== Exercise data

/-- ABSOLUTE_COMPARE_MATCH (R36, R42): the count moves on to the value of an armed channel, within the slot in progress, and the channel
fires; channel 1 may start the slot phase in its match tick. -/
def execAbsoluteCompareMatch (n : Fin 8) (s : State) : Host.Outcome State Fault Refusal :=
  let d := s.ticksToAbs n.val
  if s.bedrockRuns && s.armed (32 + n.val) && (! s.bit Reg.TB_CTL 0 || decide (s.tb.phase + d < s.tb.len)) then
    let s1 := s.advance d
    let s2 := s1.fireChannel (32 + n.val) (s.lateAt n.val).isSome
    if n.val = 1 ∧ s.syncStart = true then .next s2.startPhase else .next s2
  else .next s

/-- The ticks until the rate-trim accumulator carries or borrows, that tick included (R43). -/
def State.carryTicks (s : State) : Nat :=
  let r := signed 24 (s.reg Reg.TB_RATE).toNat
  if 0 < r then ceilDiv (2 ^ 32 - s.tb.acc.toNat) r.natAbs else s.tb.acc.toNat / r.natAbs + 1

/-- RATE_TRIM_CARRY (R43): the ticks up to the carry or the borrow pass in the slot in progress; in that tick count and phase advance
by 2, matching every value passed over, or hold. -/
def execRateTrimCarry (s : State) : Host.Outcome State Fault Refusal :=
  let r := signed 24 (s.reg Reg.TB_RATE).toNat
  let k := s.carryTicks
  if ! (s.bedrockRuns && s.bit Reg.TB_CTL 2) || decide (r = 0)
      || (s.bit Reg.TB_CTL 0 && decide (s.tb.len ≤ s.tb.phase + (k - 1))) then .next s
  else
    let acc := s.tb.acc + BitVec.ofInt 32 (k * r)
    let s1 := s.advance (k - 1)
    let s2 := { s1 with tb := { s1.tb with acc := acc, armedNow := 0#40, wrapped := [] }, slot := { s1.slot with ea := s1.slot.ea + 1 } }
    if r < 0 then .next s2
    else
      let p := s2.tb.phase
      let s3 := { s2 with tb := { s2.tb with count := s2.tb.count + 2#72 } }
      if ! s.bit Reg.TB_CTL 0 then
        let s4 := (List.range 8).foldl State.fireAbs s3
        if s.syncStart && s3.armed 33 && ! s4.armed 33 then .next s4.startPhase else .next s4
      else if p + 2 < s.tb.len then .next (State.fireTick { s3 with tb := { s3.tb with phase := p + 2 } } (p + 1) (p + 2))
      else
        let s4 := (List.range 32).foldl (fun s n => s.fireSlot (p + 1) (s.tb.len - 1) n) s3
        .next (s4.wrapTick (p + 2 - s.tb.len))

/-! ## The event fabric (R44, R45) -/

/-- A compare channel's event acts where TB_CHCTLn routes it. -/
def State.channelActs (s : State) (n : Nat) : State :=
  let c := s.reg (Reg.TB_CHCTL n)
  let s1 := if c.getLsbD 5 then s.raise n else s
  let s2 := if c.getLsbD 3 then s1.gpioEvent n else s1
  let s3 := if c.getLsbD 2 then s2.adcEvent n else s2
  let s4 := if c.getLsbD 4 then s3.pwmEvent n else s3
  if c.getLsbD 1 && s4.bit Reg.HOP_EVSEL 23 && s4.fld Reg.HOP_EVSEL 0 6 == n then s4.openGates else s4

/-- A capture input's event acts where TB_CAPSRCn routes it. -/
def State.captureActs (s : State) (n : Nat) : State :=
  let c := s.reg (Reg.TB_CAPSRC n)
  let s1 := if c.getLsbD 7 then s.raise (40 + n) else s
  let s2 := if c.getLsbD 6 then s1.gpioEvent (40 + n) else s1
  if c.getLsbD 5 then s2.adcEvent (40 + n) else s2

/-- The event to act on next, a slot tick or another, and the fabric without it: none older is left, since every event takes 8
ticks (R44). -/
def State.nextEvent (s : State) (tick : Bool) : Option (FabricEntry × List FabricEntry) :=
  match s.tb.fabric.find? fun e => (e.ev == .slotTick) == tick, s.tb.fabric.head? with
  | some e, some h => if e.raised ≤ h.raised then some (e, s.tb.fabric.erase e) else none
  | _, _ => none

/-- An event is taken off the fabric in the tick T + 8 in which it is acted on (R44). -/
def State.takeEvent (s : State) (e : FabricEntry) (rest : List FabricEntry) : State :=
  State.advanceCount { s with tb := { s.tb with fabric := rest } } (e.raised + 8)

/-- EVENT_DELIVERY (R44, R45): the oldest event of a channel or a capture input on the fabric is acted on, 8 ticks after it was
raised. -/
def execEventDelivery (s : State) : Host.Outcome State Fault Refusal :=
  match s.nextEvent false with
  | none => .next s
  | some (e, rest) =>
    let s1 := s.takeEvent e rest
    match e.ev with
    | .channel n => .next (s1.channelActs n)
    | .capture n => .next (s1.captureActs n)
    | .slotTick => .next s1

/-- A slot tick reaches a core: every `wst` that has issued has seen it (R203). -/
def tickCore (k : CoreState) : CoreState := { k with waits := k.waits.map fun w => { w with seen := true } }

/-- SLOT_TICK_ACTED (R44): eight ticks after a wrap tick the blocks act on the slot tick: source 48, the PWM outputs, the cores in
`wst`, the coalescing windows, a change of role, the walker and the sequencer. -/
def execSlotTickActed (s : State) : Host.Outcome State Fault Refusal :=
  match s.nextEvent true with
  | none => .next s
  | some (e, rest) =>
    let s0 := s.takeEvent e rest
    let s1 := { s0 with lk := tickCore s0.lk, a0 := tickCore s0.a0, a1 := tickCore s0.a1, ashc := tickCore s0.ashc }
    let s2 := (((s1.unitTicks 1).raise 48).pwmEvent 48).applyChange
    if s2.bit Reg.SLOT_CTL 23 then .next s2.lookup.sequencerStep else .next s2

/-! ## Deep sleep (R49 to R51, R140, R274) -/

/-- Bedrock goes over to extrapolation (R49). -/
def State.extrapolateOn (s : State) : State :=
  { s with tb := { s.tb with extrap := true, inc := s.dsIncrement, wraps := 0 }, slot := { s.slot with slept := true } }

/-- An absolute channel's value lies at or below the count after re-alignment: it will fire late, a wake channel with wlate
(R50). -/
def State.pastAfter (s : State) (n : Nat) : State :=
  if s.armed (32 + n) && decide (s.acmp n ≤ s.tb.count.toNat) then
    let s1 := s.setLate n (some (s.tb.count.toNat + 1))
    if s.bit (Reg.TB_CHCTL (32 + n)) 6 then s1.tbFlag 3 else s1
  else s

/-- Extrapolation ends: the wraps that it passed go to the ASN, to the ages that count slots and to the open coalescing windows
(R49, R51, R112, R135, R140, R251). -/
def State.endExtrapolation (s : State) : State :=
  let w := s.tb.wraps
  let s1 := { s with tb := { s.tb with extrap := false, wraps := 0 } }
  if w = 0 then s1
  else
    let s2 := if s1.bit Reg.SLOT_CTL 23 then
        let t := s1.setBit Reg.SLOT_STAT 0 true
        { t with slot := { t.slot with asn := t.slot.asn + BitVec.ofNat 40 w } }
      else s1
    ((s2.ageSources w).ageCals w).unitTicks w
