/-! ## Registers as they read -/

/-- A word of INT_PEND: the bits of type-E sources, and the conditions of type-L sources (R240). -/
def State.pendWord (s : State) (k : Nat) : Word :=
  (List.range 24).foldl (fun w i => if isLevel (24 * k + i) then withBit w i (s.levelCond (24 * k + i)) else w) (s.reg (Reg.INT_PEND k))

/-- A word of INT_ACT (R244). -/
def State.actWord (s : State) (k : Nat) : Word :=
  (List.range 24).foldl (fun w i => withBit w i (s.isActive (24 * k + i))) 0#24

/-- INT_CSTATc: the source presented, the running level and the number of active sources (R242, R243). -/
def State.cstatWord (s : State) (c : Nat) : Word :=
  let p := s.presented c
  let n := (s.intc.active.filter fun a => a.core == c).length
  BitVec.ofNat 24 (b2n p.isSome * 2 ^ 23 + p.getD 0 * 2 ^ 16 + s.level c * 2 ^ 8 + min 255 n)

/-- TB_ARMED and TB_ARMEDH: the armed states of n channels from channel lo, laid out as TB_ARMSET and TB_ARMSETH (R37, R40). -/
def State.armedWord (s : State) (lo n : Nat) : Word :=
  (List.range n).foldl (fun w i => withBit w i (s.armed (lo + i))) 0#24

/-- DBG_STAT: the probe, the debug state of R343, its flags and the halted cores (R436). -/
def State.rdDbgStat (s : State) : Word :=
  let w := withBit (withField (s.reg Reg.DBG_STAT) 21 2 s.debugState) 23 s.dbg.att
  withField w 0 3 (b2n s.lk.dbgHalt + 2 * b2n s.a0.dbgHalt + 4 * b2n s.a1.dbgHalt)

/-- The number of a core's semaphore ownership; none for a master that is no core of the three (R28). -/
def semOwner : Master → Option Nat
  | .lk => some 1
  | .a0 => some 2
  | .a1 => some 3
  | _ => none

/-- A read of a semaphore (R28): a free one is taken by the core that reads it. -/
def State.rdSem (s : State) (m : Master) (n : Nat) : Word × State :=
  match semOwner m, s.fld (Reg.SYS_SEM n) 0 2 with
  | some o, 0 => (BitVec.ofNat 24 (0x800000 + o), s.setReg (Reg.SYS_SEM n) (BitVec.ofNat 24 o))
  | _, _ => (s.reg (Reg.SYS_SEM n), s)

/-- A write of a semaphore (R28): the owner's write of 0 releases it, every other write is ignored. -/
def State.wrSem (s : State) (m : Master) (n : Nat) (v : Word) : State :=
  if semOwner m = some (s.fld (Reg.SYS_SEM n) 0 2) ∧ v = 0#24 then s.setReg (Reg.SYS_SEM n) 0#24 else s

/-- A read whose value is computed, or that acts (system control, interrupts, Bedrock, RTC). -/
def State.readSys (s : State) (m : Master) (a : Nat) : Word × State :=
  if a = Reg.SYS_REV then (BitVec.ofNat 24 Config.siliconRevision.toNat, s)
  else if within a (Reg.SYS_SEM 0) 16 then s.rdSem m (a - Reg.SYS_SEM 0)
  else if a = Reg.SYS_PMSTAT then (s.rdPmstat, s)
  else if within a (Reg.INT_PEND 0) 6 then (s.pendWord (a - Reg.INT_PEND 0), s)
  else if within a (Reg.INT_ACT 0) 6 then (s.actWord (a - Reg.INT_ACT 0), s)
  else if within a (Reg.INT_CSTAT 0) 3 then (s.cstatWord (a - Reg.INT_CSTAT 0), s)
  else (s.reg a, s)

/-- The same for Bedrock (R32, R48). -/
def State.readTb (s : State) (m : Master) (a : Nat) : Word × State :=
  if a = Reg.TB_CNT0 then s.rdCount m
  else if a = Reg.TB_CNT1 ∨ a = Reg.TB_CNT2 then (s.latch m a, s)
  else if a = Reg.TB_PHASE then (BitVec.ofNat 24 s.tb.phase, s)
  else if a = Reg.TB_ARMED then (s.armedWord 0 24, s)
  else if a = Reg.TB_ARMEDH then (s.armedWord 24 16, s)
  else if within a (Reg.TB_CAP_0 0) 64 then
    let n := (a - Reg.TB_CAP_0 0) / 8
    match (a - Reg.TB_CAP_0 0) % 8 with
    | 0 => s.rdCap m n
    | 1 => (s.latch m a, s)
    | 2 => (s.latch m a, s)
    | _ => (s.reg a, s)
  else (s.reg a, s)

====

What is needed = Report each line above that includes the string "getLsbD".

Finished task =
  let s1 := if c.getLsbD 5 then s.raise n else s
  let s2 := if c.getLsbD 3 then s1.gpioEvent n else s1
  let s3 := if c.getLsbD 2 then s2.adcEvent n else s2
  let s4 := if c.getLsbD 4 then s3.pwmEvent n else s3
  if c.getLsbD 1 && s4.bit Reg.HOP_EVSEL 23 && s4.fld Reg.HOP_EVSEL 0 6 == n then s4.openGates else s4
  let s1 := if c.getLsbD 7 then s.raise (40 + n) else s
  let s2 := if c.getLsbD 6 then s1.gpioEvent (40 + n) else s1
  if c.getLsbD 5 then s2.adcEvent (40 + n) else s2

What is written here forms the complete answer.